To: “revolisyonè vre”  AKA Daniel Simidor

Your assumption that the International Confederation of Free Trade
Unions (ICFTU) supported "workers as opposed to politicians" is
patently false.  The ICFTU with the help of ORIT, ILO, and the AFL-
CIO was instrumental in founding & maintaining the CSH, a labor
central utilized to co-opt Haitian labor leaders towards the platform
of the Group 184, whose activities have been denounced by multiple
trade unionists across the political spectrum in Haiti.   CSH leaders
worked closely with the politicians of the Group of 184.  As Kim
Scipes and other labor academics point out the ICFTU/ILO/ORIT/AFL-CIO
have a long and deeply involved shady past.  Today they "support"
nearly exclusively trade unionists organizing in the private sector
while turning a blind eye towards persecution against public sector
workers in countries undergoing neo-liberal austerity “reforms”.

When trade unionists, who supported the democratically elected
Haitian government were persecuted by armed paramilitaries and
subsequently laid off by the Latortue government (some being jailed
and placed on arbitrary police wanted lists) the ICFTU and these
other "official" labor institutions turned a blind eye, failing to
provide even a single investigation (thus the title of my LABOR NOTES
article).  You assume, without any verifiable evidence, that this
massive lay off and campaign of persecution against public sector
workers was a house cleaning operation, clearing out the old network
of patronage.   Numerous journalists and human rights reports now
document the persecution of REAL workers, from hard working families
with wifes, husbands, children.  Teleco, the only institution you
mention, was not the only public sector agency to undergo the loss of
employees.  Numerous other public sectors.
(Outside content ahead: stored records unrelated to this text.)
-- ==== Sys2Proof/Machine/Access.lean ====
section
/-!
DEFINITION. Accessors: where each piece of state lives, one reader and one writer for it; the names of
cores, rings, slots and partitions (R2, R286, R345); TIME and CYCLE (R4, R82).
-/
namespace Sys2Proof.Machine

/-! ## Vectors indexed by number -/

/-- Entry `i`, or `d` beyond the end. -/
def vget {α : Type} {n : Nat} (v : Vector α n) (d : α) (i : Nat) : α := v[i]?.getD d

/-- `v` with entry `i` replaced; unchanged beyond the end. -/
def vset {α : Type} {n : Nat} (v : Vector α n) (i : Nat) (a : α) : Vector α n := v.setIfInBounds i a

/-! ## Top-level parts of the state -/

def State.setMem (s : State) (m : Memory) : State := { s with mem := m }
def State.setFab (s : State) (f : Fabric) : State := { s with fab := f }
def State.setPkg (s : State) (p : Pkg) : State := { s with pkg := p }
def State.setCur (s : State) (i : Issuer) : State := { s with cur := i }
def State.core (s : State) (u : Nat) : Core := s.cores.get Core.reset u
def State.setCore (s : State) (u : Nat) (c : Core) : State := { s with cores := s.cores.set u c }
def State.die (s : State) (d : Nat) : Die := s.dies.get Die.reset d
def State.setDie (s : State) (d : Nat) (x : Die) : State := { s with dies := s.dies.set d x }
def State.ring (s : State) (r : Nat) : Ring := s.rings.get Ring.reset r
def State.setRing (s : State) (r : Nat) (x : Ring) : State := { s with rings := s.rings.set r x }
def State.pslot (s : State) (k : Nat) : PSlot := s.slots.get PSlot.reset k
def State.setPslot (s : State) (k : Nat) (x : PSlot) : State := { s with slots := s.slots.set k x }
def State.part (s : State) (p : Nat) : Part := s.parts.get Part.reset p
def State.setPart (s : State) (p : Nat) (x : Part) : State := { s with parts := s.parts.set p x }
def State.queue (s : State) (q : Nat) : Queue := s.queues.get Queue.reset q
def State.setQueue (s : State) (q : Nat) (x : Queue) : State := { s with queues := s.queues.set q x }
def State.strand? (s : State) (h : Nat) : Option Strand := s.strands.find? h
def State.setStrand (s : State) (h : Nat) (x : Strand) : State := { s with strands := s.strands.set h x }
def State.delStrand (s : State) (h : Nat) : State := { s with strands := s.strands.del h }

/-- A fresh free value: the state with the counter advanced. -/
def State.tick (s : State) : State := { s with fresh := s.fresh + 1 }

/-! ## Contexts and cores -/

def Core.ctx (c : Core) (i : Nat) : Ctx := vget c.ctxs {} i
def Core.setCtx (c : Core) (i : Nat) (x : Ctx) : Core := { c with ctxs := vset c.ctxs i x }
def State.ctx (s : State) (u i : Nat) : Ctx := (s.core u).ctx i
def State.setCtx (s : State) (u i : Nat) (x : Ctx) : State := s.setCore u ((s.core u).setCtx i x)
def State.modCtx (s : State) (u i : Nat) (f : Ctx → Ctx) : State := s.setCtx u i (f (s.ctx u i))
def State.modCore (s : State) (u : Nat) (f : Core → Core) : State := s.setCore u (f (s.core u))
def State.modFab (s : State) (f : Fabric → Fabric) : State := s.setFab (f s.fab)
def State.modPart (s : State) (p : Nat) (f : Part → Part) : State := s.setPart p (f (s.part p))
def State.modDie (s : State) (d : Nat) (f : Die → Die) : State := s.setDie d (f (s.die d))
def State.modRing (s : State) (r : Nat) (f : Ring → Ring) : State := s.setRing r (f (s.ring r))
def State.modQueue (s : State) (q : Nat) (f : Queue → Queue) : State := s.setQueue q (f (s.queue q))
def State.modPslot (s : State) (k : Nat) (f : PSlot → PSlot) : State := s.setPslot k (f (s.pslot k))
def State.modPkg (s : State) (f : Pkg → Pkg) : State := s.setPkg (f s.pkg)
def State.modStrand (s : State) (h : Nat) (f : Strand → Strand) : State :=
  match s.strand? h with
  | some x => s.setStrand h (f x)
  | none => s

/-- The context for which an instruction executes. -/
def State.me (s : State) : Ctx := s.ctx s.cur.unit s.cur.ctx
def State.modMe (s : State) (f : Ctx → Ctx) : State := s.modCtx s.cur.unit s.cur.ctx f
/-- The core on which it executes. -/
def State.here (s : State) : Core := s.core s.cur.unit
def State.modHere (s : State) (f : Core → Core) : State := s.modCore s.cur.unit f
/-- The vector context of that core. -/
def State.vc (s : State) : VCtx := s.here.v
def State.setVc (s : State) (v : VCtx) : State := s.modHere fun c => { c with v := v }

/-- A register of a context: X0 reads as zero (R68). -/
def Ctx.reg (c : Ctx) (r : Nat) : Word := if r = 0 then 0 else vget c.x 0 r
/-- A write of a register: a write of X0 is discarded (R68). -/
def Ctx.setReg (c : Ctx) (r : Nat) (v : Word) : Ctx := if r = 0 then c else { c with x := vset c.x r v }

/-! ## Names of cores (R2, R318) -/

/-- Number of logical cores, and of units in all. -/
def numCores : Nat := 1024
def numUnits : Nat := 1040
def isMgmt (u : Nat) : Bool := decide (numCores ≤ u) && decide (u < numUnits)
/-- Where the transfers of a strand that has been pre-empted stand until it is restored, for each span
index: numbers above the units name no core (R251). -/
def parkUnit (die node i : Nat) : Nat := 2048 + (8192 * die + node) * 16 + i
/-- Die of a unit. -/
def dieOf (u : Nat) : Nat :=
  if u < numCores then u / 128 else if u < 2048 then (u - numCores) / 2 else (u - 2048) / 131072
/-- Ring of a logical core, 0 to 63. -/
def ringOf (u : Nat) : Nat := u / 16
/-- Physical slot that a remap record gives logical core `c` of its ring (R345). -/
def remapSlot (m : BitVec 128) (c : Nat) : Nat := bits m (5 * c) 5
/-- State of slot `k` in a remap record: 0 in service, 1 reserve, 2 faulty, 3 retired. -/
def remapState (m : BitVec 128) (k : Nat) : Nat := bits m (80 + 2 * k) 2
def State.slotOf (s : State) (u : Nat) : Nat := remapSlot (s.ring (ringOf u)).remap (u % 16)
/-- Key of a physical slot in `State.slots`; management cores have slots of their own. -/
def State.slotKey (s : State) (u : Nat) : Nat :=
  if u < numCores then ringOf u * 18 + s.slotOf u else 1152 + (u - numCores)
/-- Lowest-numbered reserve slot of a ring, if any (R347). -/
def reserveSlot (m : BitVec 128) (except : List Nat) : Option Nat :=
  (upTo 18).find? fun k => remapState m k == 1 && !except.contains k

/-! ## Partitions (R286) -/

/-- Partition that owns a ring. -/
def State.ringPart (s : State) (r : Nat) : Option Nat :=
  let o := (s.ring r).own
  if o.getLsbD 4 then some (bits o 0 4) else none
def State.partOf (s : State) (u : Nat) : Option Nat := if isMgmt u then none else s.ringPart (ringOf u)
/-- The rings a partition owns, ascending. -/
def State.ringsOf (s : State) (p : Nat) : List Nat := (upTo 64).filter fun r => s.ringPart r == some p
def State.ownsRing (s : State) (p : Nat) : Bool := (upTo 64).any fun r => s.ringPart r == some p
/-- The logical cores of a partition, ascending. -/
def State.coresOf (s : State) (p : Nat) : List Nat :=
  (s.ringsOf p).flatMap fun r => (upTo 16).map fun c => 16 * r + c
/-- The partition for which a context issues: its core's, or the one firmware dispatches for (R289). -/
def State.issuePart (s : State) (u c : Nat) : Nat :=
  if isMgmt u then Config.firmwarePart (8 * u + c) % 16
  else if u < 2048 then (s.partOf u).getD 0
  else
    match (s.die (dieOf u)).nodes.find? ((u - 2048) / 16 % 8192) with
    | some n => n.part
    | none => 0
/-- Duty modes of FNMODE (R286, R297). -/
def Part.launchMode (p : Part) : Nat := bits p.fnmode 0 2
def Part.pfaultMode (p : Part) : Nat := bits p.fnmode 2 2
def Part.evacMode (p : Part) : Nat := bits p.fnmode 4 2
def Part.wdogMode (p : Part) : Nat := bits p.fnmode 6 2
def Part.elogMode (p : Part) : Nat := bits p.fnmode 8 2
def Part.ckptMode (p : Part) : Nat := bits p.fnmode 10 2
def Part.tag (p : Part) : BitVec 12 := p.astag.setWidth 12

/-- The core is being vaulted: what is addressed to it is held (R348). -/
def State.vaulting (s : State) (u : Nat) : Bool :=
  !isMgmt u &&
    match (s.ring (ringOf u)).vault with
    | some v => v.core == u
    | none => false

/-- Placement and launch pickup run in the partition: it is in RUN or WAIT (R300, R301). -/
def State.placing (s : State) (p : Nat) : Bool :=
  match (s.part p).recov with
  | .run => true
  | .wait _ => true
  | .drain => false
  | .drained => false

/-! ## Time (R4, R82, R374) -/

/-- TIME in ticks. -/
def State.time (s : State) : Nat := s.now / 16
/-- CYCLE of a unit's slot: it counts while the slot is in service. -/
def State.cycleOf (s : State) (u : Nat) : Nat :=
  let p := s.pslot (s.slotKey u)
  p.cycle + (s.now - p.since)

/-! ## Spans and strands (R11) -/

/-- Key of the strand whose span includes the core. -/
def State.strandOf (s : State) (u : Nat) : Option Nat := (s.core u).strand
/-- Cores of a strand's span. -/
def Strand.cores (h : Nat) (x : Strand) : List Nat := (upTo x.size).map (h + ·)
/-- The region of the strand that owns the core, if it is inside one. -/
def State.regionOf (s : State) (u : Nat) : Option Region :=
  match (s.core u).strand with
  | none => none
  | some h =>
    match s.strand? h with
    | none => none
    | some x => x.region

/-- The core is inside a FORKI region, whose legs are contexts of their own (R62, R133). -/
def State.indepLeg (s : State) (u : Nat) : Bool :=
  (s.core u).leg.isSome &&
    match s.regionOf u with
    | some r => r.indep
    | none => false

/-- Key of a context's stream in program order: a strand context keeps it when the strand moves (R15). -/
def State.ownerOf (s : State) (u c : Nat) : Nat :=
  if c = 0 && !s.indepLeg u then ((s.core u).strand).getD u else u

/-- Context 0 of a core runs a leg of a FORK region that is not the runner (R59). -/
def State.speculative (s : State) (u c : Nat) : Bool :=
  c == 0 &&
    match (s.core u).leg, s.regionOf u with
    | some l, some r => !r.indep && !(l.k == r.runner && r.arrived)
    | _, _ => false

/-- Context 0 of a core runs the runner of a FORK region. -/
def State.isRunner (s : State) (u c : Nat) : Bool :=
  c == 0 &&
    match (s.core u).leg, s.regionOf u with
    | some l, some r => !r.indep && l.k == r.runner && r.arrived
    | _, _ => false

/-- Its stores go to lines of its own in the leg cache (R49): a leg that has not committed early. -/
def State.versioned (s : State) (u c : Nat) : Bool :=
  c == 0 &&
    match (s.core u).leg, s.regionOf u with
    | some l, some r => !r.indep && !l.early
    | _, _ => false

/-- Context 0 of a core runs a leg of a region. -/
def State.inLeg (s : State) (u c : Nat) : Bool := c == 0 && (s.core u).leg.isSome

/-! ## Events, interrupts and records -/

/-- Set a bit of a die's event set (R332). -/
def State.setEvent (s : State) (d : Nat) (bit : Nat) : State :=
  s.modDie d fun x => { x with events := putBit x.events bit true }

/-- Raise an MSI-X vector (R362). -/
def State.raiseMsix (s : State) (v : Nat) : State :=
  s.modPkg fun p => { p with msix := vset p.msix v (vget p.msix 0 v + 1) }

/-- Append a record to a log of 256; when it is full, drop it and count (R338). The count of dropped
records goes into word 6 of the next record that is stored. -/
def ErrLog.push (l : ErrLog) (r : ErrRec) : ErrLog :=
  if l.recs.length < 256 then
    { recs := l.recs ++ [if l.dropped = 0 then r else vset r 6 (BitVec.ofNat 64 l.dropped)], dropped := 0 }
  else { l with dropped := l.dropped + 1 }

/-- The first doubleword of an error record (R338). -/
def errWord0 (kind part die ring slot lcore unit : Nat) : Word :=
  1#1 ++ 0#15 ++ BitVec.ofNat 8 kind ++ BitVec.ofNat 4 part ++ BitVec.ofNat 3 die ++ BitVec.ofNat 3 ring ++
    BitVec.ofNat 5 slot ++ BitVec.ofNat 10 lcore ++ 0#7 ++ BitVec.ofNat 8 unit

/-- A record of eight doublewords; words 0, 1, 2, 3, 4, 5 and 7 (R339). -/
def errRec (w0 w1 w2 w3 w4 w5 w7 : Word) : ErrRec := #v[w0, w1, w2, w3, w4, w5, 0, w7]

/-- Write a record to the log of its partition, or in ELOG mode 00 to the host log ring (R297), when it
charges a partition, and to the log of its die; set bit 2 of the die's event set (R332, R338). -/
def State.logErr (s : State) (part : Option Nat) (d : Nat) (r : ErrRec) : State :=
  let s := match part with
    | some p =>
      if (s.part p).elogMode = 0 then s.modPkg fun k => { k with hostLog := k.hostLog ++ [r] }
      else s.modPart p fun x => { x with log := x.log.push r }
    | none => s
  (s.modDie d fun x => { x with log := x.log.push r }).setEvent d 2

/-- ORIGIN of the task of the strand on a core, or 0 (R339). -/
def State.originOf (s : State) (u : Nat) : Word :=
  match (s.core u).strand with
  | none => 0
  | some h =>
    match s.strand? h with
    | none => 0
    | some x =>
      match (s.die x.node.1).nodes.find? x.node.2 with
      | some n => n.origin
      | none => 0

/-- The record of an event on a core: kind, unit code and words 2, 3, 5 and 7. -/
def State.coreRec (s : State) (u kind unit : Nat) (w2 w3 w5 w7 : Word) : ErrRec :=
  let w0 :=
    if isMgmt u then errWord0 kind 0 (dieOf u) 0 0x1F 0x3FF unit
    else errWord0 kind ((s.partOf u).getD 0) (dieOf u) (ringOf u % 8) (s.slotOf u) u unit
  errRec w0 (BitVec.ofNat 64 s.time) w2 w3 (s.originOf u) w5 w7

/-! ## The outbound mailbox queue (R370) -/

/-- Queue two doublewords to the host when there is room; MSI-X vector 1 tells it. -/
def State.pushOut (s : State) (w0 w1 : Word) : State :=
  (s.modPkg fun p => { p with outq := p.outq ++ [⟨p.outSeq, w0, w1⟩], outSeq := p.outSeq + 1 }).raiseMsix 1

def State.outFull (s : State) : Bool := decide (16 ≤ s.pkg.outq.length)

/-- Notes of the partitions that wait for room enter the queue, lowest partition first (R370). -/
def State.flushNotes : Nat → State → State
  | 0, s => s
  | fuel + 1, s =>
    if s.outFull then s
    else
      match (upTo 16).find? fun p => !(s.part p).notes.isEmpty with
      | none => s
      | some p =>
        match (s.part p).notes with
        | [] => s
        | (a, b) :: rest => State.flushNotes fuel ((s.modPart p fun x => { x with notes := rest }).pushOut a b)

/-- A page-fault record or a notification: it enters the queue, or waits in its partition (R370). -/
def State.notify (s : State) (p : Nat) (w0 w1 : Word) : State :=
  State.flushNotes 17 (s.modPart p fun x => { x with notes := x.notes ++ [(w0, w1)] })

/-- Enter DRAIN, or WAIT for the watchdog's duty to be done (R300, R342). What is raised in RUN completes under
the WDOG mode of that moment (R297). -/
def State.setRecovery (s : State) (p : Nat) (r : Recovery) : State :=
  s.modPart p fun x =>
    { x with recov := r, drainMode := if x.recov = .run then BitVec.ofNat 2 x.wdogMode else x.drainMode }

/-- An unrecoverable error of a partition: DRAIN at once, from RUN or WAIT (R342), under the WDOG mode in which the
error is raised (R297). The partition event reaches the host through MSI-X vector 2 (R362). -/
def State.unrecoverable (s : State) (p : Nat) : State :=
  match (s.part p).recov with
  | .run => (s.setRecovery p .drain).raiseMsix 2
  | .wait _ => ((s.setRecovery p .drain).modPart p fun x => { x with drainMode := BitVec.ofNat 2 x.wdogMode }).raiseMsix 2
  | .drain => s
  | .drained => s

end Sys2Proof.Machine
end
I.E.: Port, Garbage
collection, Health Ministry, Security forces, Tax services, etc.
Yes, obviously, corruption was present and government in a country as
poor as Haiti serves as a valuable career path but this does not
absolve the Latortue government from its clear persecution of
worker's who supported the overthrown government.  Also, I did not
mention this in my article, but the layoffs also worsened the ability
of the Haitian state to provide the few support services that it had
provided previously.  This acknowledges the fact that these fired
workers provided REAL services.

The IMF agrees. The IMF pushing for privatizations throughout the 3
years of the second Aristide Administration (and long before that),
disengaged from Haiti upon the failure of the Aristide government to
negotiate privatizations in 2001 and 2002.  Anoop Singh, Director of
the Western Hemisphere Department at the International Monetary
Fund,  on July 20, 2004 after praising the Latortue government for
its "commitment to macroeconomic stability" states "However, recent
expenditure cuts have been very ambitious and have adversely affected
the ability of the authorities to deliver basic public services."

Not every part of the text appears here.